Calculate Your Potential ROI with THOR
See how THOR's capabilities can translate into tangible efficiencies and cost savings for your enterprise.
Your Path to AI-Powered EO: Implementation Roadmap
A structured approach to integrating THOR's advanced capabilities into your enterprise workflows.
Discovery & Strategy
Initial consultation to understand your specific EO challenges, data landscape, and strategic objectives. We identify key use cases for THOR and define success metrics.

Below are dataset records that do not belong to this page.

/-! ### The fence map -/

/-- A fence in progress or waiting (R415, R418). -/
structure FenceJob where
  pt : Nat
  pillar : Bool
  /-- The steward has begun the fence; it is stopping the tile's gang (R416). -/
  begun : Bool
  stopping : Bool
  /-- The tile was fallow before. -/
  wasFallow : Bool
  deriving DecidableEq, Repr

/-- The fence map and what has been fenced (R22, R35, R415 to R418). The compute-enable bit of an entry is derived: it
is set while the fuse bits allow and the physical tile is not fallow (R8). -/
structure Fence where
  /-- The physical tile of each logical tile, where it differs from the default map. -/
  map : SMap Nat
  fallow : SMap Bool
  /-- Fenced pillars, and those fenced in place, which answer blighted and discard writes (R418). -/
  pfenced : SMap Bool
  inPlace : SMap Bool
  queue : List FenceJob
  deriving DecidableEq, Repr

/-- The default fence map of R22. -/
def fmapDefault (l : Nat) : Nat := 272 * (l / 256) + l % 256

/-- Nothing fenced. -/
def Fence.reset : Fence := { map := [], fallow := [], pfenced := [], inPlace := [], queue := [] }

/-- The fuses of the modelled part before any are sensed: a CM384-F, serial 0, no key hashes, all compute enabled
(DESIGN CHOICE: the part's fuses are its own). (log 11: DESIGN CHOICE) -/
def fusesReset : Fuses :=
  { grade := 1, serial := 0, minSvn := 0, mkeyHash := 0, dkeyHash := 0, cen := BitVec.allOnes 4096,
    pcen := BitVec.allOnes 4352 }

/-! ### The steward -/

/-- The kinds of boot (R442, R458). -/
inductive BootKind where
  | full | warm
  deriving DecidableEq, Repr

/-- Where a live change stands (R453, R455). -/
inductive JobPhase where
  /-- Waiting for a sweep or a fence, or for its first step (R457). -/
  | queued
  /-- MANIFEST_STAGE reads its image (R456). -/
  | reading
  /-- Gangs are being stopped at step boundaries. -/
  | quiescing
  /-- The change itself is being made; a regulator is awaited in VF_SET. -/
  | changing
  /-- VF_SET restores the previous operating point (R455). -/
  | restoring
  /-- The change has ended with this result and is to be reported by UPKEEP_DONE. -/
  | ended (result : Nat)
  deriving DecidableEq, Repr

/-- A live change (R453). -/
structure Upkeep where
  op : Nat
  arg : Nat
  phase : JobPhase
  deriving DecidableEq, Repr

/-- Where a sweep stands, by the steps of its table (R420). -/
inductive SweepStep where
  /-- Steps 1 and 2: runs end and gangs stop. -/
  | stopping
  /-- Step 4: the rail has been commanded down, after step 3 has saved the bins and cribs. -/
  | lowering
  /-- Steps 5 and 6: heating and tests. -/
  | testing
  /-- Step 7: the rail has been commanded back. -/
  | restoring
  /-- Step 8. -/
  | restored
  deriving DecidableEq, Repr

/-- The sweep in progress (R420 to R422). -/
structure SweepWork where
  step : SweepStep
  /-- The three spare pillars that hold the bins and cribs, and the gang tiles whose they are, in order. -/
  pillars : List Nat
  saved : List Nat
  /-- VDDT in mV and TCLK in 100 kHz as they were. -/
  mv : Nat
  freq : Nat
  /-- It has failed and will be skipped once its settings are restored. -/
  skip : Bool
  /-- Tiles that took a strike outside the tests, oldest first (R421). -/
  struck : List Nat
  deriving DecidableEq, Repr

/-- A sweep that has changed nothing. -/
def SweepWork.reset : SweepWork :=
  { step := .stopping, pillars := [], saved := [], mv := 0, freq := 0, skip := false, struck := [] }

/-- What one SPDM transport has negotiated (R446, R447). -/
inductive SpdmPhase where
  | start | versioned | capable | negotiated
  deriving DecidableEq, Repr

/-- One SPDM transport: its phase and its transcript, in the parts that signatures cover: the messages that settled version,
capabilities and algorithms; those of digests and certificates; those of measurements since the last signature (R446,
R447). -/
structure Spdm where
  phase : SpdmPhase
  vca : List Byte
  certs : List Byte
  meas : List Byte
  deriving DecidableEq, Repr

/-- Nothing negotiated. -/
def Spdm.reset : Spdm := { phase := .start, vca := [], certs := [], meas := [] }

/-- The TAP instructions a locked port offers (R448). -/
inductive TapIr where
  | bypass | idcode | samplePreload | extest | clamp | highz | unlockNonce | unlock
  deriving DecidableEq, Repr

/-- The steward, its key store, the pins and the TAP (R434 to R460, R486 to R495). Stage, state, slot and the live
change's status are registers of the STEWARD page. -/
structure Steward where
  /-- PWR_OK is asserted. -/
  powered : Bool
  /-- PERST0#, PERST1# are asserted. -/
  perst0 : Bool
  perst1 : Bool
  /-- The kind of the boot in progress or last made; a boot may advance. -/
  boot : BootKind
  booting : Bool
  /-- Stage 2 has been completed since the last reset of the host ports (R442). -/
  linked : Bool
  /-- The flash as last discovered or programmed (R435, R456). -/
  flash : FlashImage
  /-- The slot being validated or in use, the slots found bad in this boot, and the manifest read (R440). -/
  slot : Nat
  triedSlots : List Nat
  manifest : List Byte
  /-- Write entries of the running stage applied so far (R444); the boot operating points have been commanded (R486). -/
  applied : Nat
  commanded : Bool
  /-- The boot has been restarted from the other slot (R444). -/
  fellBack : Bool
  /-- M0 to M7 (R441). -/
  meas : SMap (BitVec 512)
  /-- The private identity key in the key store; PUF derivation is enabled (R445, R449). -/
  key : Option (BitVec 521)
  puf : Bool
  /-- Scopes opened at the debug port (R449). -/
  scopes : Nat
  nonce : Option (BitVec 256)
  /-- Memory_Active of DVSEC range 1 (field) and range 2 (barn) (R374). -/
  fieldActive : Bool
  barnActive : Bool
  /-- THERMTRIP# and ALERT# are asserted (R452, R492). -/
  thermtrip : Bool
  alert : Bool
  /-- Readings of the last sample (R451). -/
  temps : Readings
  /-- VDDT of each paddock in mV, and its operating point (R438, R486). -/
  vddt : SMap Nat
  opPoint : SMap Nat
  /-- Paddocks whose refresh interval is to be halved from the next due time on (R81). -/
  hotNext : SMap Bool
  /-- A regulator's command is not yet reported settled (R486). -/
  settling : SMap Bool
  /-- What VOUT_MODE of each regulator read in this boot, plus one; zero before it is read (R486). -/
  voutMode : SMap Nat
  /-- PLLs, by CLOCK page, that have lost lock or are stopped (R476, R452). -/
  unlocked : SMap Bool
  upkeep : Option Upkeep
  /-- The lines that MANIFEST_STAGE has read of its image (R456). -/
  image : Option (List (Nat × Line))
  /-- The paddock under a sweep, and how far it is (R420). -/
  sweep : Option Nat
  sweepWork : SweepWork
  /-- Paddocks whose sweep has been requested and not begun, in order (R419). -/
  sweepDue : List Nat
  /-- Paddocks whose sweep was skipped and is to be tried again, the first skipped first (R422). -/
  sweepRetry : List Nat
  /-- Paddock resets that wait for the work on their paddock to end (R457). -/
  resetWaiting : List Nat
  doe : Spdm
  mctp : Spdm
  tap : TapIr
  bypassBit : Bool
  boundary : List Bool
  /-- The module is stopped by EXTEST, CLAMP or HIGHZ until the TAP is reset (R448). -/
  tapStopped : Bool
  /-- The dynamic I3C address (R492). -/
  i3c : Option (BitVec 7)
  /-- Set Alert Configuration's settings (R389). -/
  alertCfg : List Byte
  deriving DecidableEq, Repr

/-- The steward just after a power-on reset: PWR_OK is asserted, both PERST# still are (R487), nothing is measured. -/
def Steward.reset : Steward :=
  { powered := true, perst0 := true, perst1 := true, boot := .full, booting := false, linked := false,
    flash := { found := false, slotA := [], slotB := [], cert := [] }, slot := 0, triedSlots := [], manifest := [],
    applied := 0, commanded := false, fellBack := false,
    meas := [], key := none, puf := true, scopes := 0, nonce := none, fieldActive := false, barnActive := false,
    thermtrip := false, alert := false, temps := { base := [], field := [], barn := [] }, vddt := [],
    opPoint := [], hotNext := [], settling := [], voutMode := [], unlocked := [], upkeep := none, image := none, sweep := none,
    sweepWork := .reset, sweepDue := [], sweepRetry := [], resetWaiting := [],
    doe := .reset, mctp := .reset, tap := .idcode,
    bypassBit := false, boundary := [], tapStopped := false, i3c := none, alertCfg := [] }

/-- Event logs with no record. The first handle is 1: CXL 3.1 reserves handle 0. -/
def EventLogs.reset : EventLogs := { recs := [], overflow := [], nextHandle := 1 }

/-- Straps left open or tied to VSS, and every reference clock there: the carrier ties and feeds them. (log 10: DEDUCED) -/
def strapsLow : Straps :=
  { originX := false, originY := false, originZ := false, i3cSa := 0, testen := false, refC := true, refL := true,
    refH0 := true, refH1 := true }

/-! ### The block -/

/-- The state of the block. -/
structure State where
  /-- Commands waiting, first in, first out. -/
  pending : List Instr
  /-- The model's own field: how many free values have been taken (Config.free). -/
  fresh : Nat
  /-- Page registers that differ from their reset value, by BAR0 offset (R461). -/
  regs : SMap Reg
  tiles : SMap Tile
  pillars : SMap Pillar
  channels : SMap Channel
  /-- Field memory by physical tile: key `pt × 2^25 + offset`; check bytes at `8 × codeword + m` (R57 to R61). -/
  fieldData : SMap Byte
  fieldCheck : SMap Byte
  /-- Barn memory by barn offset, and its check bytes (R296, R298). -/
  barnData : SMap Byte
  barnCheck : SMap Byte
  gangs : SMap Gang
  /-- The queue the dispatcher served last (R141). -/
  lastQueue : Nat
  disp : Dispatch
  /-- REQ messages to pillars and barn controllers that are on the mesh, in the order sent (R23, R69, R302). -/
  mesh : List MemReq
  /-- What took the last place that came free in a pillar queue or barn lane: 0 H0, 1 H1, 2 the mesh; and the head that took
  one last (R378). -/
  lastSource : Nat
  lastHead : Nat
  tally : TallyNet
  h0 : HostPort
  h1 : HostPort
  events : EventLogs
  /-- Which logging holds the location register of a PADDOCK or BARN page, by page offset (R465): 1 ERR_FIRST, 2
  ERR_NEXT. -/
  locHeld : SMap Nat
  fuses : Fuses
  /-- Have the fuses been sensed: their contents cannot change in the field (R7). -/
  sensed : Bool
  fence : Fence
  ridge : Ridge
  tithe : Tithe
  /-- Trace records not yet written, oldest first (R174). -/
  traceQ : List TraceEvent
  /-- Straps as last sampled (R493). -/
  straps : Straps
  st : Steward
  out : List Output
  deriving DecidableEq, Repr

/-- The block right after a power-on reset: every register at its reset value, every memory empty, boot stage 0, both
PERST# asserted, no command waiting (R442, R458, R470, R487). (log 9: DESIGN CHOICE, 10: DEDUCED) -/
def State.reset : State :=
  { pending := [], fresh := 0, regs := [], tiles := [], pillars := [], channels := [], fieldData := [], fieldCheck := [],
    barnData := [], barnCheck := [], gangs := [], lastQueue := 63, disp := .reset, mesh := [], lastSource := 2, lastHead := 1,
    tally := .reset, h0 := .reset, h1 := .reset, events := .reset, locHeld := [], fuses := fusesReset, sensed := false,
    fence := .reset, ridge := .reset, tithe := .reset, traceQ := [], straps := strapsLow, st := .reset, out := [] }

end Sys2Proof.Machine
end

Pilot & Integration Planning
Develop a tailored pilot program leveraging THOR's flexible architecture with a subset of your data. This phase includes API integration planning, data security, and compliance alignment.
Deployment & Customization
Full-scale deployment of THOR, optimized for your infrastructure. Includes fine-tuning the model with your proprietary data and custom decoder development for specific, high-resolution tasks.
Optimization & Scaling
Continuous monitoring of THOR's performance, iterative optimization based on feedback, and scaling solutions to new geographic areas or additional sensor modalities as your needs evolve.
Ready to Transform Your Earth Observation Capabilities?
Book a consultation with our expert team to explore how THOR can be custom-fitted to your enterprise's unique needs and drive unprecedented efficiency.